Transformer architecture and theory

Hi! The question is of a theoretical nature. Maybe someone knows or there is a material where a transformer model is described for dummies, so that one pass could be calculated in Excel. With examples, for example, there are 5 sentences, positional coding takes place here, as a result, the matrix of so-and-so. I am especially interested in how Q, K, V and all this magic appear. Is there a matrix of sentences or individual words at the output of the encoder? And how does the decoder turn the matrix into text?

Hello :slightly_smiling_face:

First, I’d recommend Jay Alammar’s wonderful “The Illustrated Transformer” (also in YouTube form, if you’re more of a video person).

Regarding your more specific question, the Transformer has a set vocabulary of words (or subwords, as is more common nowadays). For example, BERT has around 30,000 subwords in its vocabulary. We also have mappings from word to index and index to word, so we can convert between them. The Transformer’s decoder has a softmax layer at the end, which gives a probability distribution across all words in the vocabulary, with every index corresponding to a word. Once we pick an index, we use our mapping to get the corresponding word.

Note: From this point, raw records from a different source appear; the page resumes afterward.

-- ==== Sys2Proof/Machine/State.lean ====
section
/-! DEFINITION. The state of the block (R20), the events that go in and come out (R90, R165), the reset state (R36), and the reasons a step can stop. -/

namespace Sys2Proof.Machine

/-- The flag FAULT and its three values NONE, IO_ERROR, EOS (R30). -/
inductive FaultFlag where
  /-- NONE. -/
  | none
  /-- IO_ERROR or EOS. -/
  | fatal (kind : FatalKind)
  deriving DecidableEq, Repr

/-- An output event (R90, R158, R159, R161). -/
inductive Output where
  /-- FRAME(bs) on the frame port. -/
  | frame (bs : List Byte)
  /-- FATAL(kind) on the frame port. -/
  | fatal (kind : FatalKind)
  /-- TX(b) on the TX port. -/
  | tx (b : Byte)
  deriving DecidableEq, Repr

/-- The codes of R171, symbolic names with no numbers (D11). -/
inductive Condition where
  /-- CHECKSUM_MISMATCH: a complete candidate does not fold to zero (R172). -/
  | checksumMismatch
  /-- FATAL_IO_ERROR: the transport reports a read error (R173). -/
  | fatalIoError
  /-- FATAL_EOS: the transport reports the end of the stream (R174). -/
  | fatalEos
  deriving DecidableEq, Repr

/-- When an arrival is taken, relative to FS's own POP steps (R160, D24). -/
inductive Moment where
  /-- Once FS has run to quiescence. -/
  | atRest
  /-- After `n` more POP steps, or once FS has run to quiescence if that is sooner. -/
  | afterPops (n : Nat)
  deriving DecidableEq, Repr

/-- Input events that reach the block together: `first` and whatever is offered at the same moment in `also` (R177 item 1,
U9), and when they come. DESIGN CHOICE (log 1, 2, 17): the environment's free choices as plain data. -/
structure Arrival where
  first : InputEvent
  also : List InputEvent
  moment : Moment
  deriving DecidableEq, Repr

/-- Whose turn it is: FS's own step, the next arriving event, or nobody's. -/
inductive Turn where
  /-- FS takes its POP step (R156); `rest` waits. -/
  | pop (rest : List Arrival)
  /-- Event `e` arrives; `rest` waits. -/
  | take (e : InputEvent) (rest : List Arrival)
  /-- Nothing arrives and POP is not enabled: a hold of R163. -/
  | hold
  deriving DecidableEq, Repr

/-- The state: the seven items of FS and the one of GEN (R20), then what the model keeps of the events (log 1, 3, 4). -/
structure State where
  /-- BUF: the cells that hold a value, by index, indices rising (R21). -/
  buf : List Host.Cell
  /-- CNT, 9 bits (R22). -/
  cnt : Count
  /-- LEN, valid while CNT ≥ 5 (R23); read it through `State.lenValue`. -/
  len : Byte
  /-- ACC, valid while CNT ≥ 1 (R26); read it through `State.accValue`. -/
  acc : Byte
  /-- RXQ, oldest byte first (R27). -/
  rxq : List Byte
  /-- DEMAND (R29). -/
  demand : Bool
  /-- FAULT (R30). -/
  fault : FaultFlag
  /-- GACC (R31). -/
  gacc : Byte
  /-- The output events so far, oldest first (R165). The model's own (log 3). -/
  out : List Output
  /-- The framing operations performed so far, oldest first (R172). The model's own (log 4). -/
  ops : List OpName
  /-- The input events still to come, oldest first (R17, R100). The model's own (log 1). -/
  pending : List Arrival
  deriving DecidableEq, Repr

/-- The state after RESET and at power-up (R36, R190). DESIGN CHOICE, unsafe (log 5): LEN and ACC hold no value there and
no reader can see the 0x00 written here. DESIGN CHOICE (log 1, 3, 4): nothing has come out and nothing is pending. -/
def State.reset : State where
  buf := []
  cnt := 0
  len := 0x00
  acc := 0x00
  rxq := []
  demand := false
  fault := .none
  gacc := Config.seed
  out := []
  ops := []
  pending := []

/-- Why a step stops. None of these is a condition of the block (R171): each is a step the spec does not give. -/
inductive Fault where
  /-- Raised by RXCHUNK, RXNODATA and RXFAIL, and by `step`, for an RX event while RDREQ = 0: "not admitted", stuck
  (R151, U4). Safe (log 8). -/
  | rxNotAdmitted
  /-- Raised by RXCHUNK for a list of no bytes or of more than RX_CHUNK_MAX: not an admitted event (R90, R153, U4).
  Safe (log 8). -/
  | rxBadChunk
  /-- Raised by POP where it is not enabled (R156). `step` never asks for it there. Safe (log 9). -/
  | popNotEnabled
  /-- Raised by the framing operations where R95 does not select them or POP is not enabled for them. POP never asks for
  one there. Safe (log 9). -/
  | notSelected
  /-- Raised by POP where CNT stands beyond the checksum position, a state R24 gives no phase and R32 rules out.
  Safe (log 10). -/
  | noPhase
  /-- Raised by a read of a BUF cell or of ACC that holds no value (R37, U1). Safe (log 5, 6). -/
  | noValue
  /-- Raised by a write of BUF at an index above 260 (R13); no operation does one (R144). Safe (log 6). -/
  | bufIndex
  deriving DecidableEq, Repr

/-- Why an instruction has no meaning. -/
inductive Refusal where
  /-- Raised by an arm of `exec` whose instruction has no meaning yet; no arm raises it. Safe. -/
  | notModelled (mnemonic : String)
  deriving DecidableEq, Repr

/-- What an operation answers. -/
abbrev Answer := Host.Outcome State Fault Refusal

end Sys2Proof.Machine
end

Okay, good. But according to the article, a vector is built there for each word, how is its dimension and values determined? Is it just a 1 among 0 in a sentence? And at the output of the encoder we get a probability distribution obtained from these vectors using the mechanism of self-attention? And how are K, V and Q defined? Randomly, and then they are trained? It’s just that all the articles show colored cubes as vectors, but there are no specific examples of converting numeric vectors anywhere.

The dimension of the word vectors, d_{model}, is a hyperparameter. In the Transformer paper, d_{model} = 512. Word vectors are initialized randomly, and then learned during training.

The output of the encoder is called the “context vector”, which isn’t comprised of probabilities, but of logits. This vector “remembers the important parts” of the input.

Q, K, and V are matrices are that defined to be the result of taking the packing of word embeddings x_{1}, \ldots, x_{n} into a matrix X, and then multiplying X by learned weight matrices W_Q, W_K, W_V.